-- Opening Marker --

-- ==== Sys2Proof/Machine/Bits.lean ====
section
/-!
DEFINITION. Little-endian fields of byte strings (R7), bit fields, association lists, and the sparse store that memory
and the register file share.
-/
namespace Sys2Proof.Machine

open Sys2Proof

/-! ## Byte strings -/

/-- The number a byte string spells, little-endian (R7). -/
def leNat : Bytes → Nat
  | [] => 0
  | b :: bs => b.toNat + 256 * leNat bs

/-- The low `n` bytes of a number, little-endian (R7). -/
def toLe : Nat → Nat → Bytes
  | 0, _ => []
  | n + 1, v => BitVec.ofNat 8 v :: toLe n (v / 256)

/-- The number a byte string spells, big-endian (R440). -/
def beNat (bs : Bytes) : Nat := leNat bs.reverse

/-- The low `n` bytes of a number, big-endian (R440). -/
def toBe (n v : Nat) : Bytes := (toLe n v).reverse

/-- Bytes `at_` to `at_ + n - 1` of a byte string, zero where it is shorter. -/
def slice (bs : Bytes) (at_ n : Nat) : Bytes :=
  (bs.drop at_).take n ++ List.replicate (n - (bs.drop at_).length) 0

/-- The little-endian field of `n` bytes at byte `at_`. -/
def fieldAt (bs : Bytes) (at_ n : Nat) : Nat := leNat (slice bs at_ n)

/-- Byte `at_` of a byte string, zero beyond its end. -/
def byteAt (bs : Bytes) (at_ : Nat) : Byte := bs.getD at_ 0

/-- Bits `hi` to `lo` of a number. -/
def bits (v hi lo : Nat) : Nat := v / 2 ^ lo % 2 ^ (hi + 1 - lo)

/-- Bit `i` of a number. -/
def bit (v i : Nat) : Bool := v.testBit i

/-- Whether every byte of a list is zero. -/
def allZero (bs : Bytes) : Bool := bs.all (· == 0)

/-- One bit as a number. -/
def b01 (b : Bool) : Nat := if b then 1 else 0

/-- `n` bytes all zero. -/
def zeros (n : Nat) : Bytes := List.replicate n 0

/-- A byte string made exactly `n` long: cut, or padded with zeros. -/
def fit (n : Nat) (bs : Bytes) : Bytes := bs.take n ++ zeros (n - bs.length)

/-- The quotient rounded up. -/
def ceilDiv (a b : Nat) : Nat := (a + b - 1) / b

/-- Exclusive or of two byte strings, as long as the shorter. -/
def xorBytes (a b : Bytes) : Bytes := List.zipWith (· ^^^ ·) a b

/-- A byte string cut into pieces of `n` bytes, the last shorter; `fuel` bounds the number of pieces. -/
def chunksOf (n : Nat) : Nat → Bytes → List Bytes
  | 0, _ => []
  | fuel + 1, bs => if bs.isEmpty then [] else bs.take n :: chunksOf n fuel (bs.drop n)

/-- The signed value of a bit pattern of `w` bits. -/
def signed (w v : Nat) : Int := if v < 2 ^ (w - 1) then v else (v : Int) - 2 ^ w

/-- The low `w` bits of an integer, as a number. -/
def wrap (w : Nat) (i : Int) : Nat := (i % (2 ^ w : Int)).toNat

/-! ## Association lists -/

variable {κ α : Type} [DecidableEq κ]

/-- The value at a key. -/
def Tab.get? : Tab κ α → κ → Option α
  | [], _ => none
  | (k, v) :: t, key => if k = key then some v else Tab.get? t key

/-- The table with the value at a key replaced, or added at its end. -/
def Tab.put : Tab κ α → κ → α → Tab κ α
  | [], key, x => [(key, x)]
  | (k, v) :: t, key, x => if k = key then (k, x) :: t else (k, v) :: Tab.put t key x

/-- The table without a key. -/
def Tab.del (t : Tab κ α) (key : κ) : Tab κ α := t.filter (fun p => decide (p.1 ≠ key))

/-- The value at a key, or a default. -/
def Tab.getD (t : Tab κ α) (key : κ) (d : α) : α := (Tab.get? t key).getD d

/-- Whether a key has a value. -/
def Tab.has (t : Tab κ α) (key : κ) : Bool := (Tab.get? t key).isSome

/-! ## Sparse stores -/

/-- The value at an address: the listed one, or what an unlisted address reads as. -/
def sparseGet (d : Nat → α) : List (Nat × α) → Nat → α
  | [], k => d k
  | (a, v) :: t, k => if a = k then v else sparseGet d t k

/-- The store with one address removed from the list. -/
def sparseDel (l : List (Nat × α)) (k : Nat) : List (Nat × α) := l.filter (fun p => decide (p.1 ≠ k))

/-- The store with one address listed at its place in rising order. -/
def sparseIns : List (Nat × α) → Nat → α → List (Nat × α)
  | [], k, x => [(k, x)]
  | (a, v) :: t, k, x =>
    if k < a then (k, x) :: (a, v) :: t
    else if a = k then (k, x) :: t
    else (a, v) :: sparseIns t k x

/-- A write to a sparse store: a value equal to what an unlisted address reads as removes the entry. -/
def sparseSet [DecidableEq α] (d : Nat → α) (l : List (Nat × α)) (k : Nat) (x : α) : List (Nat × α) :=
  if x = d k then sparseDel l k else sparseIns l k x

/-- Whether every listed address lies above `lo`, rises strictly, and differs from what it would read as unlisted. -/
def sparseAbove [DecidableEq α] (d : Nat → α) : Option Nat → List (Nat × α) → Bool
  | _, [] => true
  | lo, (a, v) :: t => (match lo with | none => true | some b => decide (b < a)) && decide (v ≠ d a) && sparseAbove d (some a) t

/-- The canonical form of a sparse store. -/
def sparseWf [DecidableEq α] (d : Nat → α) (l : List (Nat × α)) : Bool := sparseAbove d none l

/-- Whether bytes `from_` to `to - 1` of a descriptor are reserved and zero (R8). -/
def reservedZero (d : Bytes) (first stop : Nat) : Bool := allZero (slice d first (stop - first))

end Sys2Proof.Machine
end

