-- ==== Sys2Proof/Machine/Xlate.lean ====
section
/-!
DEFINITION. Translation: table reads, the mirror walk (R109), page lists (R110), the region checks of R102, local
operands (R106, R118), the rank table (R99), and the caches of R111 that the lookups go through.
-/
namespace Sys2Proof.Machine

open Sys2Proof

/-! ## Table reads -/

/-- Whether a port is set as an attach port (R398). -/
def attachMode (s : State) (p : Nat) : Bool :=
  decide (2 * blockCount s.variant > p) && regBit s (ptBase p) 1 && !spineRole s

/-- Whether a port is UP. -/
def portUp (s : State) (p : Nat) : Bool := decide ((portOf s p).state = .up)

/-- The UP attach ports of a block (R20). -/
def attachPorts (s : State) (b : Nat) : List Nat := [2 * b, 2 * b + 1].filter (fun p => attachMode s p && portUp s p)

/-- A read of the memory of the accelerator of a block: with no attach port UP it takes the ABORT column (R431, R433). -/
def attachRead (s : State) (b a n : Nat) : Except MemFaultKind Bytes :=
  if (attachPorts s b).isEmpty then .error .abort
  else match memFaultAt s (accAddr b a) n with
    | some k => .error k
    | none => .ok (memRead s (accAddr b a) n)

/-- A table read by a block in one of the two table spaces. -/
def tableRead (s : State) (b : Nat) (host : Bool) (a n : Nat) : Except MemFaultKind Bytes :=
  if host then hostRead s a n else attachRead s b a n

/-! ## Walks -/

/-- What an access needs of a page. -/
structure Access where
  rd : Bool
  wr : Bool
  deriving DecidableEq, Repr

def accRead : Access := { rd := true, wr := false }
def accWrite : Access := { rd := false, wr := true }
def accBoth : Access := { rd := true, wr := true }

/-- The fault kinds of R119. -/
inductive FaultKind where
  | notPresent | access | badEntry | tableRead | region | remote
  deriving DecidableEq, Repr

def FaultKind.code : FaultKind → Nat
  | .notPresent => 0
  | .access => 1
  | .badEntry => 2
  | .tableRead => 3
  | .region => 4
  | .remote => 5

/-- Index bits and page size of a mirror level (R107). -/
def levelIndex (level va : Nat) : Nat := if level = 0 then bits va 20 16 else bits va (9 * level + 20) (9 * level + 12)
def levelPage (level : Nat) : Nat := if level = 2 then 2 ^ 30 else if level = 1 then 2 ^ 21 else 2 ^ 16

/-! ## What the caches hold (R111, R112)

A lookup that finds a cached entry which still equals its table in memory uses it. Where the driver has changed the table
and the entry has not been invalidated, the block may use either (R120): a free value decides. -/

/-- What looking tables up comes to: the answer, the entries that the caches take, the pages used, the pages that the
translation cache missed, and the reads of memory that failed, each by its model address and its length. -/
structure Look (α : Type) where
  out    : α
  fill   : List (CacheTag × Bytes)
  pages  : List CacheTag
  missed : List CacheTag
  failed : List (Nat × Nat) := []

/-- A lookup that ends at a read of memory that failed. -/
def lookLost {ε α : Type} (e : ε) (l : List (Nat × Nat)) : Look (Except ε α) :=
  { out := .error e, fill := [], pages := [], missed := [], failed := l }

/-- The read of memory that a failed table read was: its model address and its length. -/
def tableFailed (b : Nat) (host : Bool) (a n : Nat) : List (Nat × Nat) := [(if host then hostAddr a else accAddr b a, n)]

/-- An answer that took no table. -/
def lookPure {α : Type} (a : α) : Look α := { out := a, fill := [], pages := [], missed := [] }

/-- A lookup followed by another where it succeeded. -/
def lookThen {ε α β : Type} (l : Look (Except ε α)) (f : α → Look (Except ε β)) : Look (Except ε β) := match l.out with
  | .error e => { out := .error e, fill := l.fill, pages := l.pages, missed := l.missed, failed := l.failed }
  | .ok a =>
    let m := f a
    { out := m.out, fill := l.fill ++ m.fill, pages := l.pages ++ m.pages, missed := l.missed ++ m.missed, failed := l.failed ++ m.failed }

/-- A lookup with its failures renamed. -/
def lookFail {ε δ α : Type} (l : Look (Except ε α)) (f : ε → δ) : Look (Except δ α) :=
  { out := (match l.out with
      | .error e => .error (f e)
      | .ok a => .ok a), fill := l.fill, pages := l.pages, missed := l.missed, failed := l.failed }

/-- The number of a kind of cached entry, as an argument of the free value of R120. -/
def kindNo : CacheKind → Nat
  | .leaf => 0
  | .node => 1
  | .page => 2
  | .entry => 3
  | .rank => 4

/-- The cached entry of a block that a test of its tag finds. -/
def cachedAt (s : State) (b : Nat) (mine : CacheTag → Bool) : Option CachedEntry :=
  s.tables.find? (fun e => decide (e.block = b) && mine e.tag)

/-- Whether a lookup uses a cached entry that no longer equals its table (R120). -/
def usesStale (s : State) (b : Nat) (t : CacheTag) : Bool := Config.useCached s.lookups b (kindNo t.kind) t.key

/-- A table entry read through the caches, and whether it came from memory. -/
def cachedRead (s : State) (b : Nat) (host : Bool) (a n : Nat) (t : CacheTag) : Except MemFaultKind Bytes × Bool :=
  let m := tableRead s b host a n
  match cachedAt s b (fun x => decide (x = t)) with
  | none => (m, true)
  | some e =>
    let same := match m with
      | .ok bs => decide (bs = e.bytes)
      | .error _ => false
    if same then (m, false) else if usesStale s b t then (.ok e.bytes, false) else (m, true)

/-- The virtual addresses that an entry of a mirror level covers (R107). -/
def levelCover (level : Nat) : Nat :=
  if level = 3 then 2 ^ 39 else if level = 2 then 2 ^ 30 else if level = 1 then 2 ^ 21 else 2 ^ 16

/-- The tags of a non-leaf mirror entry, a leaf, a page-list entry, a region or window entry, and a rank table entry. -/
def nodeTag (ctx : CtxId) (level va : Nat) : CacheTag :=
  { kind := .node, ctx := ctx, via := none, key := va / levelCover level * levelCover level, size := levelCover level }
def leafTag (ctx : CtxId) (via : Option Word) (va size : Nat) : CacheTag :=
  { kind := .leaf, ctx := ctx, via := via, key := va / size * size, size := size }
def pageTag (ctx : CtxId) (region : Word) (offset size : Nat) : CacheTag :=
  { kind := .page, ctx := ctx, via := some region, key := offset / size * size, size := size }
def entryTag (region : Word) : CacheTag := { kind := .entry, ctx := 0, via := some region, key := 0, size := 0 }
def rankTag (ctx : CtxId) (rank : Nat) : CacheTag := { kind := .rank, ctx := ctx, via := none, key := rank, size := 1 }

/-- Whether a page that a tag names lies over an address of a context's mirror, for one kind of operand. -/
def coversLeaf (ctx : CtxId) (via : Option Word) (va : Nat) (t : CacheTag) : Bool :=
  decide (t.kind = .leaf) && decide (t.ctx = ctx) && decide (t.via = via) && decide (t.key ≤ va) && decide (va < t.key + t.size)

-- Closing Marker --

== Your objective ==
Please output the lines of the listing above that fall in the stretch from the one with "decide (2 *" through the one with "def attachPorts (s", exactly and only those.

== Expected answer ==
  decide (2 * blockCount s.variant > p) && regBit s (ptBase p) 1 && !spineRole s

/-- Whether a port is UP. -/
def portUp (s : State) (p : Nat) : Bool := decide ((portOf s p).state = .up)

/-- The UP attach ports of a block (R20). -/
def attachPorts (s : State) (b : Nat) : List Nat := [2 * b, 2 * b + 1].filter (fun p => attachMode s p && portUp s p)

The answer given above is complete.